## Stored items

━━━━━━

-- ==== Sys2Proof/Machine/Press.lean ====
section
/-!
DEFINITION. The coded payload of the Press (chapter 09): the container, adaptive Rice codes, the token stream as the
Press writes it and the decoder of R335, table mode, and the lossy options with their loss table.
-/
namespace Sys2Proof.Machine

/-! ### Bits (R329) -/

/-- The words that bits fill, from bit 0 of the first word upward. -/
def packBits (l : List Bool) : List Nat := go l l.length
where
  go (l : List Bool) : Nat → List Nat
    | 0 => []
    | fuel + 1 =>
      if l.isEmpty then []
      else ((l.take 32).zipIdx.foldl (fun w e => if e.1 then w ||| 2 ^ e.2 else w) 0) :: go (l.drop 32) fuel

/-- The low `n` bits of a number, least significant first. -/
def lowBits (n v : Nat) : List Bool := (List.range n).map (bitOf v)

/-! ### Rice codes (R330) -/

/-- The contexts M, G, S, L, I, D, ML and MD, each with its sum A and count N. -/
abbrev Contexts := List (Nat × Nat)
def Contexts.fresh : Contexts := List.replicate 8 (1, 1)

/-- The parameter of a context. -/
def riceParameter (c : Nat × Nat) : Nat := ((List.range 31).find? (fun k => decide (c.1 ≤ c.2 * 2 ^ k))).getD 31

/-- A context after a value. -/
def riceNext (u : Nat) (c : Nat × Nat) : Nat × Nat :=
  let a := (c.1 + u) % 2 ^ 64
  if c.2 + 1 = 32 then (a / 2, 16) else (a, c.2 + 1)

/-- A value coded in context `i`. -/
def riceEncode (x : Contexts) (i u : Nat) : List Bool × Contexts :=
  let c := x.getD i (1, 1)
  let k := riceParameter c
  let q := u / 2 ^ k
  let bits := if q < 24 then List.replicate q true ++ [false] ++ lowBits k u
    else List.replicate 24 true ++ lowBits 32 u
  (bits, modifyNth (riceNext u) i x)

/-- A signed difference as a Rice value. -/
def zig (d : Int) : Nat := if 0 ≤ d then (2 * d).toNat else (-2 * d - 1).toNat
def unzig (z : Nat) : Int := if z % 2 = 1 then -(((z + 1) / 2 : Nat) : Int) else ((z / 2 : Nat) : Int)

/-! ### Classes and state (R331, R334) -/

/-- What coder and decoder keep beside the contexts: of an F block the value and residue before, SKIP, and words of the run
and of the ABSENT record to come; of an S block the last INDEX, levels, distances, and escape words to come. -/
structure CodeSt where
  p : Nat
  q : Nat
  ps : Nat
  need : Nat
  body : Nat
  esc : Nat
  li : Nat
  lev : List Nat
  pd : List (Nat × Nat)
deriving DecidableEq, Repr

/-- The start of a block (R334). -/
def CodeSt.start (isF : Bool) (base firstRun : Nat) : CodeSt :=
  let named := isF && firstRun != noRun
  { p := if isF then base else 0, q := 0, ps := if named then firstRun % 2 ^ 20 else 0
    need := if named then bitsOf firstRun 29 20 + 1 else 0, body := 0, esc := 0, li := 0, lev := List.replicate 8 0
    pd := List.replicate 8 (0, 0) }

/-- The last DELTA of a transition of scout `k` to level `l`. -/
def CodeSt.distance (c : CodeSt) (k l : Nat) : Nat :=
  let e := c.pd.getD k (0, 0)
  if l = 0 then e.1 else e.2

/-- note() of R335: the state after a word; none is a format error. -/
def CodeSt.note (isF : Bool) (c : CodeSt) (x : Nat) : Option CodeSt :=
  if isF then
    if c.need ≠ 0 then some { c with q := x ^^^ c.p, p := x, need := c.need - 1 }
    else if c.body ≠ 0 then some { c with body := c.body - 1 }
    else match x / 2 ^ 30 with
      | 0 => some { c with ps := x % 2 ^ 20, need := bitsOf x 29 20 + 1 }
      | 2 => if bitsOf x 29 24 = 1 then some { c with body := 5 } else none
      | 3 => none
      | _ => some c
  else if c.esc = 1 then
    let t := x / 2 ^ 28
    if 1 ≤ t ∧ t ≤ 4 then some { c with esc := if t = 4 then 2 else 0 } else none
  else if c.esc = 2 then some { c with esc := 0 }
  else
    let k := x / 2 ^ 29
    let l := x / 2 ^ 28 % 2
    let d := x % 2 ^ 28
    let c := { c with li := k, lev := modifyNth (fun _ => l) k c.lev }
    if d = 0 then some { c with esc := 1 }
    else some { c with pd := modifyNth (fun e => if l = 0 then (d, e.2) else (e.1, d)) k c.pd }

/-! ### Coding (R332, R333, R335) -/

/-- The class of the next word (R331): 0 VALUE, 1 BODY, 2 HEAD, 3 ESC, 4 REC. -/
def CodeSt.classOf (isF : Bool) (c : CodeSt) : Nat :=
  if isF then if c.need ≠ 0 then 0 else if c.body ≠ 0 then 1 else 2 else if c.esc ≠ 0 then 3 else 4

/-- The predicted form of a literal, or the word itself where that is shorter: the spec leaves the choice to the coder
(DESIGN CHOICE, log entry 60). -/
def shorterLiteral (x : Contexts) (w : Nat) (p : List Bool × Contexts) : List Bool × Contexts :=
  if p.1.length ≤ 33 then p else (true :: lowBits 32 w, x)

/-- A literal of the class that the state names. -/
def encodeLiteral (isF : Bool) (c : CodeSt) (x : Contexts) (w : Nat) : List Bool × Contexts :=
  if isF ∧ c.need ≠ 0 then
    let r := w ^^^ c.p
    if r = c.q then ([true], x)
    else
      let set := bitsSet 32 r
      let m := riceEncode x 0 set.length
      let g := set.foldl (fun (a : List Bool × Contexts × Int) (b : Nat) =>
        let e := riceEncode a.2.1 1 (Int.ofNat b - a.2.2 - 1).toNat
        (a.1 ++ e.1, e.2, Int.ofNat b)) (m.1, m.2, (-1 : Int))
      (false :: g.1, g.2.1)
  else if (isF ∧ c.body ≠ 0) ∨ (¬ isF ∧ c.esc ≠ 0) then (lowBits 32 w, x)
  else if isF then
    if w / 2 ^ 30 = 0 then
      let s := riceEncode x 2 (zig (Int.ofNat (w % 2 ^ 20) - Int.ofNat c.ps))
      let l := riceEncode s.2 3 (bitsOf w 29 20)
      shorterLiteral x w (false :: s.1 ++ l.1, l.2)
    else (true :: lowBits 32 w, x)
  else
    let d := w % 2 ^ 28
    if d = 0 then (true :: lowBits 32 w, x)
    else
      let k := w / 2 ^ 29
      let l := w / 2 ^ 28 % 2
      let j := riceEncode x 4 ((k + 8 - c.li) % 8)
      let z := riceEncode j.2 5 (zig (Int.ofNat d - Int.ofNat (c.distance k l)))
      shorterLiteral x w (false :: j.1 ++ [(c.lev.getD k 0 + 1 + l) % 2 == 1] ++ z.1, z.2)

/-- How many words from `i` on equal those `d` before them. -/
def matchLength (w : List Nat) (i d : Nat) : Nat :=
  (((w.drop i).zip (w.drop (i - d))).takeWhile (fun e => e.1 == e.2)).length

/-- The match that the Press takes at word `i`: among the `n` latest earlier positions with the same two words in the same
classes, as the worked example of a coded F block looks them up, the longest, the nearest on a tie. `k` holds each word with
its class. Answers length and distance. -/
def bestMatch (w : List Nat) (k : List (Nat × Nat)) (i n : Nat) : Option (Nat × Nat) :=
  if i + 1 < w.length then
    let same := ((List.range i).reverse.filter (fun j =>
      k.getD j (0, 0) == k.getD i (0, 0) && k.getD (j + 1) (0, 0) == k.getD (i + 1) (0, 0))).take n
    (same.map (fun j => (matchLength w i (i - j), i - j))).foldl
      (fun b e => match b with
        | none => some e
        | some a => if a.1 < e.1 then some e else b) none
  else none

/-- Match candidates of a level (R304). -/
def candidates (level : Nat) : Nat := if level = 0 then 0 else 2 ^ (level - 1)

/-- The state after words copied or coded; words that break the format leave it, and the decoder finds them. -/
def CodeSt.notes (isF : Bool) (c : CodeSt) (l : List Nat) : CodeSt :=
  l.foldl (fun c x => (c.note isF x).getD c) c

/-- The words of a block, each with its class. -/
def classWords (isF : Bool) : CodeSt → List Nat → List (Nat × Nat)
  | _, [] => []
  | c, x :: xs => (c.classOf isF, x) :: classWords isF (c.notes isF [x]) xs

━━━━━━

## INSTRUCTIONS TO FOLLOW
Starting with the line with "def CodeSt.start (isF" above and going on through the line with "if c.need ≠ 0 then some", transcribe every line exactly, both ends included, and add nothing.

## ANSWER FOR THIS EXERCISE
def CodeSt.start (isF : Bool) (base firstRun : Nat) : CodeSt :=
  let named := isF && firstRun != noRun
  { p := if isF then base else 0, q := 0, ps := if named then firstRun % 2 ^ 20 else 0
    need := if named then bitsOf firstRun 29 20 + 1 else 0, body := 0, esc := 0, li := 0, lev := List.replicate 8 0
    pd := List.replicate 8 (0, 0) }

/-- The last DELTA of a transition of scout `k` to level `l`. -/
def CodeSt.distance (c : CodeSt) (k l : Nat) : Nat :=
  let e := c.pd.getD k (0, 0)
  if l = 0 then e.1 else e.2

/-- note() of R335: the state after a word; none is a format error. -/
def CodeSt.note (isF : Bool) (c : CodeSt) (x : Nat) : Option CodeSt :=
  if isF then
    if c.need ≠ 0 then some { c with q := x ^^^ c.p, p := x, need := c.need - 1 }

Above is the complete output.